*WHAT THIS TASK INVOLVES*
Within the material below, transcribe exactly the lines from the one holding "(match s.clock.lastEdge with" through the one holding "def execSyncEdge (s", keeping both ends and skipping the rest.

*SUPPLIED MATERIAL*
-- ==== Sys2Proof/Machine/Clocks.lean ====
section
/-!
DEFINITION. Sys2Proof/Machine/Clocks.lean: reference inputs and PLLs (R394 to R399), the compute clock regions (R400 to R404, R415 to R417) and the
timebase (R407 to R412, R418).
-/
namespace Sys2Proof.Machine

/-- A TIMEBASE register. -/
def tbReg (off : Nat) : Nat := regAddr .timebase 0 off
/-- A CLKREG register of a region. -/
def clkReg (r off : Nat) : Nat := regAddr .clkreg r off
/-- A clock region. -/
def State.region (s : State) (r : Nat) : Region := sget {} s.regions r
/-- Update a clock region. -/
def State.modRegion (s : State) (r : Nat) (f : Region → Region) : State := { s with regions := sset {} s.regions r (f (s.region r)) }

/-! ## Reference inputs (R395, R396) -/

/-- The PLL takes another input (R396): counted in REF_STAT. -/
def State.refSwitch (s : State) (i : Fin 2) : State :=
  if s.clock.inUse = i then s
  else ({ s with clock := { s.clock with inUse := i } }.bump (tbReg 0x04C) 16 16 1).irq .timebase 0 0
/-- REFCLK_INVALID (R395, R396): the input in use hands over to the other, or with neither valid the PLL is in reference holdover. -/
def execRefclkInvalid (inp : Fin 2) (s : State) : Host.Outcome State Fault Refusal :=
  if !s.clock.valid.get inp then .next s
  else
    let s1 : State := { s with clock := { s.clock with valid := s.clock.valid.set inp false } }
    if !s.clock.locked ∨ s.clock.inUse ≠ inp then .next s1
    else
      let s2 := s1.pllEvent 1 0 1
      if s.clock.valid.get (1 - inp) then .next (s2.refSwitch (1 - inp))
      else .next ({ s2 with clock := { s2.clock with holdover := some s.now } }.irq .timebase 0 1)
/-- REFCLK_VALID (R395, R396): after 10 ms of validity. It ends a reference holdover; in Larva the base PLL may now lock. -/
def execRefclkValid (inp : Fin 2) (s : State) : Host.Outcome State Fault Refusal :=
  if s.clock.valid.get inp then .next s
  else
    let s1 : State := { s with clock := { s.clock with valid := s.clock.valid.set inp true } }
    let s2 : State := if s.clock.holdover.isSome then { s1 with clock := { s1.clock with holdover := none } }.refSwitch inp else s1
    .next s2.bootCheck
/-- REF_HOLDOVER_STOP (R396): 100 ms of reference holdover call for an orderly stop. -/
def execRefHoldoverStop (s : State) : Host.Outcome State Fault Refusal :=
  match s.clock.holdover with
  | none => .next s
  | some t =>
    if s.now < t + 100000000 ∨ s.stop.cause ≠ 0 ∨ (s.stage ≠ .pupa ∧ s.stage ≠ .imago) then .next s
    else .next { s with stopAsked := some (4, 0) }
/-- REF_CTL (R418): a write naming an input that is not valid is ignored and counted. -/
def State.setRefCtl (s : State) (v : Nat) : State :=
  let i : Fin 2 := if bitOf v 0 then 1 else 0
  if s.clock.valid.get i then s.regStore .timebase 0 0x048 v else s.errCount .timebase 0 2
/-- REF_CTL_WRITE. -/
def execRefCtlWrite (ini : Initiator) (ep : BitVec 8) (v : Word) (s : State) : Host.Outcome State Fault Refusal :=
  .next (s.busDo ini ep .timebase 0 0x048 (fun t => t.setRefCtl v.toNat))

/-- BASE_PLL_UNLOCK (R397, R515): the device returns to Larva, where all light is lit and locked again; the job stays and restarts once Larva is
complete (R513 class 7). -/
def execBasePllUnlock (s : State) : Host.Outcome State Fault Refusal :=
  if !s.clock.locked then .next s
  else
    let s1 := (s.surgeEnd 7).pllEvent 1 0 2
    let s2 := if s.jobPhase = 2 ∨ s.jobPhase = 3 then s1.jobFault 7 2 0 0 else s1
    let s3 := (s2.groupsOff).portsOff (fun _ => false)
    .next { s3 with stage := .larva, dst := .d0, spineUp := false, idleInterval := false, stop := {}, stopAsked := none, lsms := Vector.replicate 7 {}
                    clock := { s3.clock with locked := false, holdover := none }
                    serving := { s3.serving with phase := 0, idleSince := none, d1Asked := false }
                    chans := smapv {} (fun (c : Chan) => if c.mode = ChanMode.failed then c else { c with mode := ChanMode.off, queue := [] }) s3.chans }

/-! ## Serialisers and row-store PLLs (R397 to R399) -/

/-- The instance number of a serialiser, in the order in which R397 counts them: stacks, memory ports, Keepers, ports. -/
def serialiserNo (site tx : Nat) : Nat := if site < 40 then 24 * site + tx else if site < 56 then 960 + 64 * (site - 40) + tx else if site < 59 then 1984 + 2 * (site - 56) + tx else 1990 + tx
/-- SERIALISER_ALARM (R397, R398): a base transmitter is withdrawn (R232), an external TX goes through RETRAIN (R293). -/
def execSerialiserAlarm (site : Fin 60) (tx : BitVec 7) (cause : BitVec 3) (s : State) : Host.Outcome State Fault Refusal :=
  let n := site.val
  let x := tx.toNat
  let fits := if n = 59 then decide (x < 6) else decide (x < txFitted n) && !(s.site n).gone.contains x
  if !fits ∨ cause = 0 ∨ 4 < cause.toNat ∨ !s.spineUp then .next s
  else
    let s1 := s.pllEvent 4 (serialiserNo n x) cause.toNat
    .next (if n = 59 then s1.enterRetrain x else s1.withdrawTx n x 2)
/-- ROWSTORE_PLL_FAILOVER (R399, R513): the other PLL takes over; with both failed the job faults, and at the restart the stack is missing (R22). -/
def execRowstorePllFailover (stack : Fin 40) (s : State) : Host.Outcome State Fault Refusal :=
  let n := stack.val
  let k := sget 0 s.clock.rowPll n
  if 2 ≤ k ∨ !s.stackOn n then .next s
  else
    let s1 := ({ s with clock := { s.clock with rowPll := sset 0 s.clock.rowPll n (k + 1) } }).pllEvent 2 (2 * n + k) 2
    .next (if k = 1 then ((s1.setStk n { s1.stk n with retireDue := true }).irq .rows n 7).jobFault 6 3 (0x80 + n) n else s1)

/-! ## Compute clock regions (R400 to R404, R415) -/

/-- The steps that the heat manager asks of a region: the most that its compute die, row-store die or the base asks (R446). -/
def State.heatSteps (s : State) (r : Nat) : Nat :=
  max (sget {} s.diodes (0x40 + r / 4)).steps (max (sget {} s.diodes (0x80 + r / 4)).steps (sget {} s.diodes 0).steps)
/-- The thermal ceiling in 25 MHz (R432, R446): the lower of the heat manager's and the input trim, not below 0.8 GHz or above the table top. -/
def State.thermCeiling (s : State) (r : Nat) : Nat := clamp 32 (s.region r).ftop (min (80 - s.heatSteps r) (80 - s.power.trim))
/-- f_set (R400, R464): the lowest of the governor ceiling, the thermal ceiling, the droop limit and the table top. -/
def State.fsetOf (s : State) (r : Nat) : Nat :=
  clamp 32 (s.region r).ftop (min (s.stk (r / 4)).ceiling (min (s.thermCeiling r) (s.region r).droop))
/-- F_SET_CHANGE (R400): at an alignment point. -/
def execFSetChange (region : Fin 160) (s : State) : Host.Outcome State Fault Refusal :=
  if s.regionOn region then .next (s.modRegion region (fun x => { x with fset := s.fsetOf region })) else .next s
/-- REGION_GEN_FAIL (R400, R417): the region switches to its ring oscillator, and its cores go on. -/
def execRegionGenFail (region : Fin 160) (ref : Bool) (s : State) : Host.Outcome State Fault Refusal :=
  if !s.regionOn region ∨ !(s.region region).locked then .next s
  else
    let s1 := ((s.modRegion region (fun x => { x with gen := false, locked := false })).pllEvent 3 region (if ref then 1 else 2)).irq .clkreg region 2
    .next ((s1.bump (clkReg region 0x064) 16 16 1).irq .clkreg region 0)
/-- CTL.src as written (R400, R415): a return while the generator is not locked is ignored and counted; whether one that lost its lock has it again
is free. Three failed returns since boot leave the region on its ring oscillator. -/
def State.setClkSrc (s : State) (r v : Nat) : State :=
  let x := s.region r
  if !bitOf v 0 then (s.modRegion r (fun y => { y with gen := false })).regStore .clkreg r 0x044 v
  else
    let z := s.fresh
    let good := decide (x.failed < 3) && (x.locked || Config.freeBool z.1)
    let t := if x.locked then s else z.2
    if good then (t.modRegion r (fun y => { y with gen := true, locked := true })).regStore .clkreg r 0x044 v
    else ((t.modRegion r (fun y => { y with failed := min 15 (y.failed + 1) })).errCount .clkreg r 2).irq .clkreg r 3
/-- CLK_SRC_WRITE. -/
def execClkSrcWrite (ini : Initiator) (ep : BitVec 8) (region : Fin 160) (v : Word) (s : State) : Host.Outcome State Fault Refusal :=
  .next (s.busDo ini ep .clkreg region 0x044 (fun t => t.setClkSrc region v.toNat))

/-- The stretches of a region within the last microsecond, in ps. -/
def Region.stretched (x : Region) (now : Nat) : Nat := ((x.stretches.filter (fun p => decide (now < p.1 + 1000))).map Prod.snd).sum
/-- Whether a stretch keeps to R402: at most a doubled cycle with notice, at most 25 % without, no two without notice in a row, and 5 % in 1 µs. -/
def Region.mayStretch (x : Region) (noticed : Bool) (added now : Nat) : Bool :=
  x.gen && decide (x.stretched now + added ≤ 50000) &&
  (if noticed then decide (added * x.fset ≤ 40000) else decide (4 * added * x.fset ≤ 40000) && !(x.unannounced && decide (x.lastStretch = now)))
/-- STRETCH (R402, R417): a cycle longer than its period by `added` ps. -/
def execStretch (region : Fin 160) (noticed : Bool) (added : Nat) (s : State) : Host.Outcome State Fault Refusal :=
  let x := s.region region
  if !s.regionOn region ∨ added = 0 ∨ !x.mayStretch noticed added s.now then .next s
  else
    let y := { x with stretches := (x.stretches.filter (fun p => decide (s.now < p.1 + 1000))) ++ [(s.now, added)], unannounced := !noticed, lastStretch := s.now }
    .next (((s.modRegion region (fun _ => y)).bump (clkReg region 0x05C) (if noticed then 0 else 16) 16 1).raiseTo (clkReg region 0x060) 0 8 (y.stretched s.now / 1000))
/-- DROOP_LIMIT_LOWER (R402): stretches of more than 2 % in 1 µs lower the limit by 25 MHz, once for a window. -/
def execDroopLimitLower (region : Fin 160) (s : State) : Host.Outcome State Fault Refusal :=
  let x := s.region region
  if !s.regionOn region ∨ x.stretched s.now ≤ 20000 ∨ x.droop ≤ 32 ∨ (x.lowered ≠ 0 ∧ s.now < x.lowered + 1000) then .next s
  else .next (s.modRegion region (fun y => { y with droop := y.droop - 1, lowered := s.now }))
/-- DROOP_LIMIT_RAISE (R402, R464): 10 µs without a stretch raise it by 25 MHz, up to the table top. -/
def execDroopLimitRaise (region : Fin 160) (s : State) : Host.Outcome State Fault Refusal :=
  let x := s.region region
  if !s.regionOn region ∨ x.ftop ≤ x.droop ∨ s.now < max x.lastStretch x.raised + 10000 then .next s
  else .next (s.modRegion region (fun y => { y with droop := y.droop + 1, raised := s.now }))
/-- CROSSING_ERROR (R404, R417, R513): the job faults. -/
def execCrossingError (region : Fin 160) (s : State) : Host.Outcome State Fault Refusal :=
  if !s.regionOn region then .next s
  else .next (((s.bump (clkReg region 0x064) 0 16 1).irq .clkreg region 1).jobFault 7 1 (0x40 + region.val / 4) region)

/-! ## SYNC_IN (R409 to R412) -/

/-- The phase error of a sample: what it is past the nearest second, in ns (R409). -/
def phaseError (t : Nat) : Int := ((t + 500000000) % 1000000000 : Nat) - (500000000 : Int)
/-- Whether an edge is valid (R409). -/
def State.edgeValid (s : State) : Bool :=
  (match s.clock.lastEdge with | some t => decide (t + 999000000 ≤ s.now) | none => true) &&
  (!s.clock.aligned || decide ((phaseError s.now).natAbs ≤ 1000000))
/-- A valid edge (R410 to R412): the armed set, or while aligned the rate and the phase are corrected. -/
def State.goodEdge (s : State) : State :=
  let e := phaseError s.now
  let s1 := ((s.bump (tbReg 0x068) 0 16 1).wr (tbReg 0x060) (BitVec.ofInt 32 e))
  match s.clock.armed with
  | some n =>
    let t := BitVec.ofNat 64 (n.toNat * 1000000000)
    ({ s1 with timebase := t, clock := { s.clock with armed := none, aligned := true, lastEdge := some t.toNat, syncLost := false, slew := 0 } }).irq .timebase 0 2
  | none =>
    let c := { s.clock with lastEdge := some s.now, syncLost := false }
    if !s.clock.aligned then { s1 with clock := c }
    else
      let s2 : State := { s1 with clock := { c with rate := max (-200000) (min 200000 (c.rate - e)), slew := -e * 1000000000 } }
      if 1000 < e.natAbs then s2.irq .timebase 0 4 else s2
/-- SYNC_EDGE (R409): an edge in µs mode, or one that is not valid, is ignored and counted. -/
def execSyncEdge (s : State) : Host.Outcome State Fault Refusal :=
  if s.dst = .d3 ∨ s.fld (tbReg 0x050) 0 1 = 0 then .next s
  else if s.clock.locked ∧ s.edgeValid then .next s.goodEdge
  else .next (s.bump (tbReg 0x068) 16 16 1)
/-- SEC_SET as written (R410, R418): armed, unless a job is loaded. -/
def State.armSec (t : State) (n : Dword) : State := if t.jobPhase = 0 then { t with clock := { t.clock with armed := some n } } else t.errCount .timebase 0 2
/-- SEC_SET. -/
def execSecSet (ini : Initiator) (ep : BitVec 8) (n : Dword) (s : State) : Host.Outcome State Fault Refusal :=
  .next (s.busDo ini ep .timebase 0 0x054 (fun t => t.armSec n))
/-- The time since the last valid edge. -/
def State.sinceEdge (s : State) : Nat := s.now - s.clock.lastEdge.getD 0
/-- SYNC_HOLDOVER (R412): 1.5 s without a valid edge. -/
def execSyncHoldover (s : State) : Host.Outcome State Fault Refusal :=
  if s.clock.syncLost ∨ s.dst = .d3 ∨ s.sinceEdge < 1500000000 then .next s
  else .next ({ s with clock := { s.clock with syncLost := true } }.irq .timebase 0 3)
/-- SYNC_HOLDOVER_EXPIRY (R412): holdover_s without a valid edge. -/
def execSyncHoldoverExpiry (s : State) : Host.Outcome State Fault Refusal :=
  if !s.clock.syncLost ∨ !s.clock.aligned ∨ s.sinceEdge < 1000000000 * s.fld (tbReg 0x050) 8 8 then .next s
  else .next { s with clock := { s.clock with aligned := false } }

end Sys2Proof.Machine
end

*ANSWER SECTION*
  (match s.clock.lastEdge with | some t => decide (t + 999000000 ≤ s.now) | none => true) &&
  (!s.clock.aligned || decide ((phaseError s.now).natAbs ≤ 1000000))
/-- A valid edge (R410 to R412): the armed set, or while aligned the rate and the phase are corrected. -/
def State.goodEdge (s : State) : State :=
  let e := phaseError s.now
  let s1 := ((s.bump (tbReg 0x068) 0 16 1).wr (tbReg 0x060) (BitVec.ofInt 32 e))
  match s.clock.armed with
  | some n =>
    let t := BitVec.ofNat 64 (n.toNat * 1000000000)
    ({ s1 with timebase := t, clock := { s.clock with armed := none, aligned := true, lastEdge := some t.toNat, syncLost := false, slew := 0 } }).irq .timebase 0 2
  | none =>
    let c := { s.clock with lastEdge := some s.now, syncLost := false }
    if !s.clock.aligned then { s1 with clock := c }
    else
      let s2 : State := { s1 with clock := { c with rate := max (-200000) (min 200000 (c.rate - e)), slew := -e * 1000000000 } }
      if 1000 < e.natAbs then s2.irq .timebase 0 4 else s2
/-- SYNC_EDGE (R409): an edge in µs mode, or one that is not valid, is ignored and counted. -/
def execSyncEdge (s : State) : Host.Outcome State Fault Refusal :=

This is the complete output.